* **Brief**
Return each line exactly as written. Begin with the first line of the entries and end with the line that has "let freed (v".

Top of Given entries

/-- R36, R41, R51, R126, R174: END and END.done free the thread, or trap with RACE where the return of the slots that
the activation holds would meet an unordered plain access of a descriptor; the counts that it holds go back to 0. END
adds no contribution to a done tree, and neither does END.done on a core that is no participant of its launch, or with
no launch. END.done first performs its activation's posted writes. On a participant, its first execution contributes
the word that R126 forms from g[OD], or from zero: it is combined with what the core's node holds, and goes to the
parent, or becomes the root's final word, when all the node awaits have come. A later execution sends the root a word
with bit 12 alone, and contributes nothing. The model's own readings in it: log 22 (the tree is over logical words),
171 (a root whose final word waits is closed), 227 (the trap). -/
def Says.EndFreesThread : Prop :=
  ∀ (s : State) (h : Head) (a : Option GReg), s.Acts h →
    let u := s.flushMine
    let core := u.cur / 8
    let freed (v t : State) : Prop := t.thread v.cur = {} ∧ (∀ k, k ≠ v.cur → t.thread k = v.thread k)
    let nothing (v t : State) : Prop := freed v t ∧ t.launches = v.launches ∧ t.doneMsgs = v.doneMsgs
    (s.EndRaces → ∃ l x, exec (.endAct h) s = .next (s.trapE (raceTrap {} (padNode s.myPad) l x)) ∧
      exec (.endDone h a) s = .next (s.trapE (raceTrap {} (padNode s.myPad) l x))) ∧
    (¬ s.EndRaces →
    Answers (exec (.endAct h) s) (fun t => nothing s t ∧ (s.traces = [] → ∀ q ∈ s.t.held,
      (if q.prod then (t.desc s.myPad q.desc).pheld else (t.desc s.myPad q.desc).cheld) = 0)) ∧
    (s.posted = [] → s.joins = [] → s.semvs = [] → u = s) ∧
    (u.t.launch = none → Answers (exec (.endDone h a) s) (nothing u)) ∧
    (∀ i, u.t.launch = some i →
      let l := u.launch i
      ((∀ c ∈ l.cores, c.1 ≠ core) → Answers (exec (.endDone h a) s) (nothing u)) ∧
      (∀ w, l.cores.find? (fun c => c.1 == core) = some (core, w) →
        let g := match a with
          | some r => (s.t.rdG r).toNat
          | none => 0
        let err := g / 2 ^ 16 % 2 ^ 16
        let own : Word := w64 (g % 2 ^ 12 + (tget 0 l.history core).toNat * 2 ^ 12 + err * 2 ^ 16 +
          (if err = 0 then 0 else u.t.lcore * 2 ^ 32) + 2 ^ 48)
        let ws := l.cores.map (·.2)
        let had := tget ((0 : Word), 0) l.words w
        let want := (ws.countP fun x => doneParent l.root ws x == some w) + 1
        (core ∈ l.contributed → Answers (exec (.endDone h a) s) (fun t => freed u t ∧ t.launches = u.launches ∧
          ∃ m, t.doneMsgs = u.doneMsgs ++ [m] ∧ m.launch = i ∧ m.dst = l.root ∧ m.dup = true ∧ m.word = w64 (2 ^ 12))) ∧
        (core ∉ l.contributed → ¬(w = l.root ∧ l.closed = true) → Answers (exec (.endDone h a) s) (fun t => freed u t ∧
          core ∈ (t.launch i).contributed ∧
          tget ((0 : Word), 0) (t.launch i).words w = (combineDone had.1 own, had.2 + 1) ∧
          (had.2 + 1 < want → t.doneMsgs = u.doneMsgs) ∧
          (∀ p, want ≤ had.2 + 1 → doneParent l.root ws w = some p → ∃ m, t.doneMsgs = u.doneMsgs ++ [m] ∧
            m.launch = i ∧ m.src = w ∧ m.dst = p ∧ m.dup = false ∧ m.word = combineDone had.1 own) ∧
          (want ≤ had.2 + 1 → doneParent l.root ws w = none → (t.launch i).closed = true))))))

/-! ### Groups of the statements above -/

/-- The scalar integer and logic instructions (R128, R129). -/
def Obligations.IntegerArithmetic : Prop := Says.ScalarArithmetic ∧ Says.ScalarBitwise ∧ Says.ScalarDivision

/-- Shifts, rotates, comparisons and counts (R128). -/
def Obligations.ShiftsAndComparisons : Prop := Says.ScalarShifts ∧ Says.ScalarCompare ∧ Says.ScalarCounts

/-- Moves, literals and bit fields (R92, R128, R130). -/
def Obligations.MovesAndFields : Prop := Says.ScalarMoves ∧ Says.BitFields

/-- The pointer instructions (R108, R131 to R134). -/
def Obligations.PointerOperations : Prop := Says.PointerMoves ∧ Says.PointerNarrow ∧ Says.PointerCheck

/-- Branches, calls, loops, and the end of an activation with the contribution to its launch that END.done makes and
END does not (R36, R41, R104, R125, R126). -/
def Obligations.ControlFlow : Prop := Says.Branches ∧ Says.EndFreesThread

/-! ### Traps and system instructions (R109 to R123) -/

/-- Causes that are taken as R111's vector entry or park at their level: all but a breakpoint, the kills of the
watchdog, of code integrity and of a slice's end, and a second-stage page fault. -/
def entryCause (c : Nat) : Prop := c ≠ 0x31 ∧ c ≠ 0x28 ∧ c ≠ 0x29 ∧ c ≠ 0x2A ∧ c ≠ 0x19

/-- R109, R111: above user level and with INVEC clear, a trap saves its cause, address, pc and information, sets
INVEC and goes on at the level's vector; the registers stay as they are. -/
def Says.TrapEntersVector : Prop :=
  ∀ (s : State) (c addr info : Nat), entryCause c → s.ctxPriv s.t.ctx ≠ 0 → s.t.invec = false →
    (s.trap c addr info).t = { s.t with
      tcause := w64 c, taddr := w64 addr, tepc := w64 s.t.pc, tinfo := w64 info, invec := true,
      pc := (s.vecOf s.t.ctx).toNat % 2 ^ 32 }

/-- R111: at user level a trap parks the thread with the core's next fault sequence number, keeps its pc and
registers, and posts a fault record to the handler that the governing supervisor's tvec names. -/
def Says.TrapParksUser : Prop :=
  ∀ (s : State) (c addr info g : Nat), entryCause c → s.ctxPriv s.t.ctx = 0 → (s.ctx s.t.ctx).govern = g →
    (s.ctx g).live = true → (s.ctx g).tvec.toNat / 2 ^ 32 % 2 ^ 16 ≠ 0xFFFF →
    let t := s.trap c addr info
    t.t = { s.t with
      tcause := w64 c, taddr := w64 addr, tepc := w64 s.t.pc, tinfo := w64 info,
      stat := .parked (s.core (s.cur / 8)).fseq false } ∧
    (t.core (s.cur / 8)).fseq = ((s.core (s.cur / 8)).fseq + 1) % 2 ^ 32 ∧
    ∃ r, t.net = s.net ++ [r] ∧ r.isMsg = true ∧ r.ctx = g ∧ r.hidx = (s.ctx g).tvec.toNat / 2 ^ 32 % 2 ^ 16 ∧
      r.core = svcOf (quartoOf (s.cur / 8)) ∧ r.payload.length = 64

/-- R111: a report at user level that no handler receives kills the activation, and so does a trap inside the vector
of a level above user. -/
def Says.TrapKills : Prop :=
  ∀ (s : State) (c addr info : Nat), entryCause c →
    (s.ctxPriv s.t.ctx = 0 →
      (s.ctx (s.ctx s.t.ctx).govern).live = false ∨ (s.ctx (s.ctx s.t.ctx).govern).tvec.toNat / 2 ^ 32 % 2 ^ 16 = 0xFFFF →
      (s.trap c addr info).t = {} ∧ (s.trap c addr info).net = s.net) ∧
    (s.ctxPriv s.t.ctx ≠ 0 → s.t.invec = true → (s.trap c addr info).t = {})
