-- ==== Sys2Proof/Laws/State.lean ====
section
/-! SUPPORT. Laws of the state's updates: what an update sets, and that it leaves every other field alone, one lemma
for each field and update, so that no proof unfolds a record update. -/

namespace Sys2Proof.Machine

/-! ### setThread -/

@[simp] theorem thread_setThread (s : State) (k j : Nat) (x : Thread) : (s.setThread k x).thread j = if j = k then x else s.thread j := tget_tset ..
theorem thread_setThread_self (s : State) (k : Nat) (x : Thread) : (s.setThread k x).thread k = x := tget_tset_self ..
@[simp] theorem setThread_now (s : State) (k : Nat) (x : Thread) : (s.setThread k x).now = s.now := rfl
@[simp] theorem setThread_agenda (s : State) (k : Nat) (x : Thread) : (s.setThread k x).agenda = s.agenda := rfl
@[simp] theorem setThread_cur (s : State) (k : Nat) (x : Thread) : (s.setThread k x).cur = s.cur := rfl
@[simp] theorem setThread_arg (s : State) (k : Nat) (x : Thread) : (s.setThread k x).arg = s.arg := rfl
@[simp] theorem setThread_fresh (s : State) (k : Nat) (x : Thread) : (s.setThread k x).fresh = s.fresh := rfl
@[simp] theorem setThread_cores (s : State) (k : Nat) (x : Thread) : (s.setThread k x).cores = s.cores := rfl
@[simp] theorem setThread_chans (s : State) (k : Nat) (x : Thread) : (s.setThread k x).chans = s.chans := rfl
@[simp] theorem setThread_delays (s : State) (k : Nat) (x : Thread) : (s.setThread k x).delays = s.delays := rfl
@[simp] theorem setThread_net (s : State) (k : Nat) (x : Thread) : (s.setThread k x).net = s.net := rfl
@[simp] theorem setThread_mem (s : State) (k : Nat) (x : Thread) : (s.setThread k x).mem = s.mem := rfl
@[simp] theorem setThread_tags (s : State) (k : Nat) (x : Thread) : (s.setThread k x).tags = s.tags := rfl
@[simp] theorem setThread_marks (s : State) (k : Nat) (x : Thread) : (s.setThread k x).marks = s.marks := rfl
@[simp] theorem setThread_made (s : State) (k : Nat) (x : Thread) : (s.setThread k x).made = s.made := rfl
@[simp] theorem setThread_names (s : State) (k : Nat) (x : Thread) : (s.setThread k x).names = s.names := rfl
@[simp] theorem setThread_ctxs (s : State) (k : Nat) (x : Thread) : (s.setThread k x).ctxs = s.ctxs := rfl
@[simp] theorem setThread_fns (s : State) (k : Nat) (x : Thread) : (s.setThread k x).fns = s.fns := rfl
@[simp] theorem setThread_txns (s : State) (k : Nat) (x : Thread) : (s.setThread k x).txns = s.txns := rfl
@[simp] theorem setThread_nextTxn (s : State) (k : Nat) (x : Thread) : (s.setThread k x).nextTxn = s.nextTxn := rfl
@[simp] theorem setThread_nextNode (s : State) (k : Nat) (x : Thread) : (s.setThread k x).nextNode = s.nextNode := rfl
@[simp] theorem setThread_oldMaps (s : State) (k : Nat) (x : Thread) : (s.setThread k x).oldMaps = s.oldMaps := rfl
@[simp] theorem setThread_parties (s : State) (k : Nat) (x : Thread) : (s.setThread k x).parties = s.parties := rfl
@[simp] theorem setThread_nextParty (s : State) (k : Nat) (x : Thread) : (s.setThread k x).nextParty = s.nextParty := rfl
@[simp] theorem setThread_nextAcc (s : State) (k : Nat) (x : Thread) : (s.setThread k x).nextAcc = s.nextAcc := rfl
@[simp] theorem setThread_lines (s : State) (k : Nat) (x : Thread) : (s.setThread k x).lines = s.lines := rfl
@[simp] theorem setThread_vars (s : State) (k : Nat) (x : Thread) : (s.setThread k x).vars = s.vars := rfl
@[simp] theorem setThread_semCarry (s : State) (k : Nat) (x : Thread) : (s.setThread k x).semCarry = s.semCarry := rfl
@[simp] theorem setThread_swCarry (s : State) (k : Nat) (x : Thread) : (s.setThread k x).swCarry = s.swCarry := rfl
@[simp] theorem setThread_joinCarry (s : State) (k : Nat) (x : Thread) : (s.setThread k x).joinCarry = s.joinCarry := rfl
@[simp] theorem setThread_posted (s : State) (k : Nat) (x : Thread) : (s.setThread k x).posted = s.posted := rfl
@[simp] theorem setThread_joins (s : State) (k : Nat) (x : Thread) : (s.setThread k x).joins = s.joins := rfl
@[simp] theorem setThread_semvs (s : State) (k : Nat) (x : Thread) : (s.setThread k x).semvs = s.semvs := rfl
@[simp] theorem setThread_sems (s : State) (k : Nat) (x : Thread) : (s.setThread k x).sems = s.sems := rfl
@[simp] theorem setThread_sfu (s : State) (k : Nat) (x : Thread) : (s.setThread k x).sfu = s.sfu := rfl
@[simp] theorem setThread_copies (s : State) (k : Nat) (x : Thread) : (s.setThread k x).copies = s.copies := rfl
@[simp] theorem setThread_copyLast (s : State) (k : Nat) (x : Thread) : (s.setThread k x).copyLast = s.copyLast := rfl
@[simp] theorem setThread_quartos (s : State) (k : Nat) (x : Thread) : (s.setThread k x).quartos = s.quartos := rfl
@[simp] theorem setThread_port (s : State) (k : Nat) (x : Thread) : (s.setThread k x).port = s.port := rfl
@[simp] theorem setThread_sheetMem (s : State) (k : Nat) (x : Thread) : (s.setThread k x).sheetMem = s.sheetMem := rfl
@[simp] theorem setThread_acc (s : State) (k : Nat) (x : Thread) : (s.setThread k x).acc = s.acc := rfl
@[simp] theorem setThread_launches (s : State) (k : Nat) (x : Thread) : (s.setThread k x).launches = s.launches := rfl
@[simp] theorem setThread_nextLaunch (s : State) (k : Nat) (x : Thread) : (s.setThread k x).nextLaunch = s.nextLaunch := rfl
@[simp] theorem setThread_doneMsgs (s : State) (k : Nat) (x : Thread) : (s.setThread k x).doneMsgs = s.doneMsgs := rfl
@[simp] theorem setThread_lforwards (s : State) (k : Nat) (x : Thread) : (s.setThread k x).lforwards = s.lforwards := rfl
@[simp] theorem setThread_lastQueue (s : State) (k : Nat) (x : Thread) : (s.setThread k x).lastQueue = s.lastQueue := rfl
@[simp] theorem setThread_groups (s : State) (k : Nat) (x : Thread) : (s.setThread k x).groups = s.groups := rfl
@[simp] theorem setThread_slots (s : State) (k : Nat) (x : Thread) : (s.setThread k x).slots = s.slots := rfl
@[simp] theorem setThread_pushes (s : State) (k : Nat) (x : Thread) : (s.setThread k x).pushes = s.pushes := rfl
@[simp] theorem setThread_results (s : State) (k : Nat) (x : Thread) : (s.setThread k x).results = s.results := rfl
@[simp] theorem setThread_portPtr (s : State) (k : Nat) (x : Thread) : (s.setThread k x).portPtr = s.portPtr := rfl
@[simp] theorem setThread_slotWon (s : State) (k : Nat) (x : Thread) : (s.setThread k x).slotWon = s.slotWon := rfl
@[simp] theorem setThread_links (s : State) (k : Nat) (x : Thread) : (s.setThread k x).links = s.links := rfl
@[simp] theorem setThread_mull (s : State) (k : Nat) (x : Thread) : (s.setThread k x).mull = s.mull := rfl
@[simp] theorem setThread_mullAdds (s : State) (k : Nat) (x : Thread) : (s.setThread k x).mullAdds = s.mullAdds := rfl
@[simp] theorem setThread_mullX (s : State) (k : Nat) (x : Thread) : (s.setThread k x).mullX = s.mullX := rfl
@[simp] theorem setThread_mullAcks (s : State) (k : Nat) (x : Thread) : (s.setThread k x).mullAcks = s.mullAcks := rfl
@[simp] theorem setThread_traces (s : State) (k : Nat) (x : Thread) : (s.setThread k x).traces = s.traces := rfl
@[simp] theorem setThread_life (s : State) (k : Nat) (x : Thread) : (s.setThread k x).life = s.life := rfl
@[simp] theorem setThread_unlocked (s : State) (k : Nat) (x : Thread) : (s.setThread k x).unlocked = s.unlocked := rfl
@[simp] theorem setThread_identityErased (s : State) (k : Nat) (x : Thread) : (s.setThread k x).identityErased = s.identityErased := rfl
@[simp] theorem setThread_tap (s : State) (k : Nat) (x : Thread) : (s.setThread k x).tap = s.tap := rfl
@[simp] theorem setThread_frozen (s : State) (k : Nat) (x : Thread) : (s.setThread k x).frozen = s.frozen := rfl
@[simp] theorem setThread_corrected (s : State) (k : Nat) (x : Thread) : (s.setThread k x).corrected = s.corrected := rfl
@[simp] theorem setThread_dropped (s : State) (k : Nat) (x : Thread) : (s.setThread k x).dropped = s.dropped := rfl
@[simp] theorem setThread_afr (s : State) (k : Nat) (x : Thread) : (s.setThread k x).afr = s.afr := rfl
@[simp] theorem setThread_gate (s : State) (k : Nat) (x : Thread) : (s.setThread k x).gate = s.gate := rfl
@[simp] theorem setThread_gateNext (s : State) (k : Nat) (x : Thread) : (s.setThread k x).gateNext = s.gateNext := rfl
@[simp] theorem setThread_mctp (s : State) (k : Nat) (x : Thread) : (s.setThread k x).mctp = s.mctp := rfl
@[simp] theorem setThread_smvec (s : State) (k : Nat) (x : Thread) : (s.setThread k x).smvec = s.smvec := rfl
@[simp] theorem setThread_worldctl (s : State) (k : Nat) (x : Thread) : (s.setThread k x).worldctl = s.worldctl := rfl
@[simp] theorem setThread_worlds (s : State) (k : Nat) (x : Thread) : (s.setThread k x).worlds = s.worlds := rfl
@[simp] theorem setThread_bootStage (s : State) (k : Nat) (x : Thread) : (s.setThread k x).bootStage = s.bootStage := rfl
@[simp] theorem setThread_bootCount (s : State) (k : Nat) (x : Thread) : (s.setThread k x).bootCount = s.bootCount := rfl
@[simp] theorem setThread_bootDies (s : State) (k : Nat) (x : Thread) : (s.setThread k x).bootDies = s.bootDies := rfl
@[simp] theorem core_setThread (s : State) (k j : Nat) (x : Thread) : (s.setThread k x).core j = s.core j := rfl
@[simp] theorem chan_setThread (s : State) (k j : Nat) (x : Thread) : (s.setThread k x).chan j = s.chan j := rfl
@[simp] theorem ctx_setThread (s : State) (k j : Nat) (x : Thread) : (s.setThread k x).ctx j = s.ctx j := rfl
@[simp] theorem fn_setThread (s : State) (k j : Nat) (x : Thread) : (s.setThread k x).fn j = s.fn j := rfl
@[simp] theorem madeN_setThread (s : State) (k j : Nat) (x : Thread) : (s.setThread k x).madeN j = s.madeN j := rfl
@[simp] theorem quarto_setThread (s : State) (k j : Nat) (x : Thread) : (s.setThread k x).quarto j = s.quarto j := rfl
@[simp] theorem launch_setThread (s : State) (k j : Nat) (x : Thread) : (s.setThread k x).launch j = s.launch j := rfl
@[simp] theorem party_setThread (s : State) (k j : Nat) (x : Thread) : (s.setThread k x).party j = s.party j := rfl
@[simp] theorem txn_setThread (s : State) (k j : Nat) (x : Thread) : (s.setThread k x).txn j = s.txn j := rfl
@[simp] theorem group_setThread (s : State) (k j : Nat) (x : Thread) : (s.setThread k x).group j = s.group j := rfl
@[simp] theorem region_setThread (s : State) (k j : Nat) (x : Thread) : (s.setThread k x).region j = s.region j := rfl
@[simp] theorem traceU_setThread (s : State) (k j : Nat) (x : Thread) : (s.setThread k x).traceU j = s.traceU j := rfl
@[simp] theorem copyQ_setThread (s : State) (k j : Nat) (x : Thread) : (s.setThread k x).copyQ j = s.copyQ j := rfl
@[simp] theorem updThread_eq (s : State) (k : Nat) (f : Thread → Thread) : s.updThread k f = s.setThread k (f (s.thread k)) := rfl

Bottom of Given entries

* **Finished exercise**
/-- R36, R41, R51, R126, R174: END and END.done free the thread, or trap with RACE where the return of the slots that
the activation holds would meet an unordered plain access of a descriptor; the counts that it holds go back to 0. END
adds no contribution to a done tree, and neither does END.done on a core that is no participant of its launch, or with
no launch. END.done first performs its activation's posted writes. On a participant, its first execution contributes
the word that R126 forms from g[OD], or from zero: it is combined with what the core's node holds, and goes to the
parent, or becomes the root's final word, when all the node awaits have come. A later execution sends the root a word
with bit 12 alone, and contributes nothing. The model's own readings in it: log 22 (the tree is over logical words),
171 (a root whose final word waits is closed), 227 (the trap). -/
def Says.EndFreesThread : Prop :=
  ∀ (s : State) (h : Head) (a : Option GReg), s.Acts h →
    let u := s.flushMine
    let core := u.cur / 8
    let freed (v t : State) : Prop := t.thread v.cur = {} ∧ (∀ k, k ≠ v.cur → t.thread k = v.thread k)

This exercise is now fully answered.